[Directions] Which lines of the entries below hold the word "gives"? Report each of them.
──────── Available data ────────
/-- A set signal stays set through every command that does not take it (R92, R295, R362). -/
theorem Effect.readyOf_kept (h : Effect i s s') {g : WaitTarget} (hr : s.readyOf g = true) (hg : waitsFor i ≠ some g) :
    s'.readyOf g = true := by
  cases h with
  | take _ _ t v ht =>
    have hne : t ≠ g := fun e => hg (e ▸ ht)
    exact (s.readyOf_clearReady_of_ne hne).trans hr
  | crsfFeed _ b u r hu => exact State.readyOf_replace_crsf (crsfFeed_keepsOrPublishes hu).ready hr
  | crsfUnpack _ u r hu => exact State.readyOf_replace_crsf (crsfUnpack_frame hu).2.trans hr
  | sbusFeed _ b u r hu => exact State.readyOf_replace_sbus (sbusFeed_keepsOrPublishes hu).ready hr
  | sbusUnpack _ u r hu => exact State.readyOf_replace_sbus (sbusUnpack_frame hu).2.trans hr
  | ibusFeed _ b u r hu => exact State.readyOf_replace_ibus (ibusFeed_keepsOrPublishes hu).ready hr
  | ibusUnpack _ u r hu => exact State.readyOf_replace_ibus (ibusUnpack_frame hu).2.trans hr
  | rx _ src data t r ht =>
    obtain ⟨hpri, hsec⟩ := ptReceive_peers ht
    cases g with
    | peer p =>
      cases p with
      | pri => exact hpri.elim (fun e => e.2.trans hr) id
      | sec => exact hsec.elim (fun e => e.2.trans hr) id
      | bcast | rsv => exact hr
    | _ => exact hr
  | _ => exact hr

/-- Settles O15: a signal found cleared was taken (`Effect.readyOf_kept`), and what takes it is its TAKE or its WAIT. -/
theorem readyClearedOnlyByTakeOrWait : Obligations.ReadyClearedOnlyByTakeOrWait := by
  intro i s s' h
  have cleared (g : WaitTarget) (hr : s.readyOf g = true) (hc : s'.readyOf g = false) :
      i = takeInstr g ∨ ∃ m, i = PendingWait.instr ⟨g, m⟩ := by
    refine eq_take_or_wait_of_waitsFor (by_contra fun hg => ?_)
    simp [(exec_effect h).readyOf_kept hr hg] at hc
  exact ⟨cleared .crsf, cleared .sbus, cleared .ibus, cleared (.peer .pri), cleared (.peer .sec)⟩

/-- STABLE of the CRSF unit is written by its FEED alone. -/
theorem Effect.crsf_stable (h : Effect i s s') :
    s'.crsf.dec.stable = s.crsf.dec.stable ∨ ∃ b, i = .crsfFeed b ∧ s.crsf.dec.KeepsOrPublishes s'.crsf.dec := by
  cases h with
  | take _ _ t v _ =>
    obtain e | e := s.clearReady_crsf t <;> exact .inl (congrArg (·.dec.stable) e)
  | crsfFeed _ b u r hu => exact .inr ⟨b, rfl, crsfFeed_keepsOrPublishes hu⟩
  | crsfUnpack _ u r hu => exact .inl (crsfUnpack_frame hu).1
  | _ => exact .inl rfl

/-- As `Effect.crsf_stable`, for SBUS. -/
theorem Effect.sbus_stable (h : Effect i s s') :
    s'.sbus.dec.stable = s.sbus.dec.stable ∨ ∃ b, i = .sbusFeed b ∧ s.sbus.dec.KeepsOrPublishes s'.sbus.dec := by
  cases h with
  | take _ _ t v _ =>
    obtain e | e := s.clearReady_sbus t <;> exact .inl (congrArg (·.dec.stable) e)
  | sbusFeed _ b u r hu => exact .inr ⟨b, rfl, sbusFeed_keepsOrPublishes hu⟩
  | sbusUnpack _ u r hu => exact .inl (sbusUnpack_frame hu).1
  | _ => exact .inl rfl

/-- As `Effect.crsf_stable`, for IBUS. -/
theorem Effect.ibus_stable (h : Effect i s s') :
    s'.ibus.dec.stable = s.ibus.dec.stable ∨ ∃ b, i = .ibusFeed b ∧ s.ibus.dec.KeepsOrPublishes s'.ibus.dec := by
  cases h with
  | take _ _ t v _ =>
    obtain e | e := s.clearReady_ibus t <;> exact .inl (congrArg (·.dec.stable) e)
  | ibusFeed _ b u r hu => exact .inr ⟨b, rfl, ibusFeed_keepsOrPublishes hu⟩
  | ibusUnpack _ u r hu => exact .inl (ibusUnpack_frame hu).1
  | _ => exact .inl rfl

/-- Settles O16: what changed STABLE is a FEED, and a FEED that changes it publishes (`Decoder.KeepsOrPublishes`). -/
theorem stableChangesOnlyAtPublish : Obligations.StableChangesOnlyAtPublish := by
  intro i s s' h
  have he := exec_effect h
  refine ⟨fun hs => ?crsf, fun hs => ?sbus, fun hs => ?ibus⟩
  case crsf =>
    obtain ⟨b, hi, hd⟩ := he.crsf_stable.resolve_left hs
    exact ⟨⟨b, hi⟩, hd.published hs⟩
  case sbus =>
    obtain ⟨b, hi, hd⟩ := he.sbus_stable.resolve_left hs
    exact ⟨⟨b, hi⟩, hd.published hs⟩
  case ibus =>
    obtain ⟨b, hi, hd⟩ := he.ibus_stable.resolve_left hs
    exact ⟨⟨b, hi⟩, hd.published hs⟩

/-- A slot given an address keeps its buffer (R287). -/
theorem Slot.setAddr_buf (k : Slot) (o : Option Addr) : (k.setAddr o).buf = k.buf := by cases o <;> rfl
────────
──────── Available data ────────
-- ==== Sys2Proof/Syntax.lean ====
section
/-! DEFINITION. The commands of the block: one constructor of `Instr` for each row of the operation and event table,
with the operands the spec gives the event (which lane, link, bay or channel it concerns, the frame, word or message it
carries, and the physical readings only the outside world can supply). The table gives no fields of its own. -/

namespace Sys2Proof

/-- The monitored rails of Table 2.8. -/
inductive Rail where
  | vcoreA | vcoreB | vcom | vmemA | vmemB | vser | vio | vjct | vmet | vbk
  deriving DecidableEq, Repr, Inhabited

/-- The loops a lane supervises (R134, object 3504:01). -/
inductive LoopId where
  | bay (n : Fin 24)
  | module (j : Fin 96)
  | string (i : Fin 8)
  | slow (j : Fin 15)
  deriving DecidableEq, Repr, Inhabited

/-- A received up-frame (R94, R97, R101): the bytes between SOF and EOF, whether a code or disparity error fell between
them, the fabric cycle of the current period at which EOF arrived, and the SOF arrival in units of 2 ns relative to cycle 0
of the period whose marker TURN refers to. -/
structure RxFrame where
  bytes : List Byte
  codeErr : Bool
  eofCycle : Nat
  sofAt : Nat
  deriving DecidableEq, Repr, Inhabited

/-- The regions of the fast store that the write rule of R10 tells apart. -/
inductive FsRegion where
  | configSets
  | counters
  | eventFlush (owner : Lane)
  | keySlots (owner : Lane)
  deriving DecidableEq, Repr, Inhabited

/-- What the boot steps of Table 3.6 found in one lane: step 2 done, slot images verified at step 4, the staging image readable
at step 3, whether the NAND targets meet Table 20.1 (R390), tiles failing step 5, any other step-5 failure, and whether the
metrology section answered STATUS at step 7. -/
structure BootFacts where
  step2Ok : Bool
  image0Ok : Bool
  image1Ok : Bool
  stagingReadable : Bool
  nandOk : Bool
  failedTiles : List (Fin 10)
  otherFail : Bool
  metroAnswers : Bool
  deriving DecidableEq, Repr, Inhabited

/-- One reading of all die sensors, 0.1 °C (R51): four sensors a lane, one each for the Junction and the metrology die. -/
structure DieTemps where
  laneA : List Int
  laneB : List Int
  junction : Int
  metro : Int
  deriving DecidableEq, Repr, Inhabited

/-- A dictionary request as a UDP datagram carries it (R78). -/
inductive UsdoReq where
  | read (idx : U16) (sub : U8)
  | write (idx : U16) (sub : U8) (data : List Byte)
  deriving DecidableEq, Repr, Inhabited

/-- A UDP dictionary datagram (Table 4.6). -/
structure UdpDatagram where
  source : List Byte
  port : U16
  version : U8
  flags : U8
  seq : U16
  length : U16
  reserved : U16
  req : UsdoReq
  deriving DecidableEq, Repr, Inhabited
────────
[Solution for this task]
with the operands the spec gives the event (which lane, link, bay or channel it concerns, the frame, word or message it
carries, and the physical readings only the outside world can supply). The table gives no fields of its own. -/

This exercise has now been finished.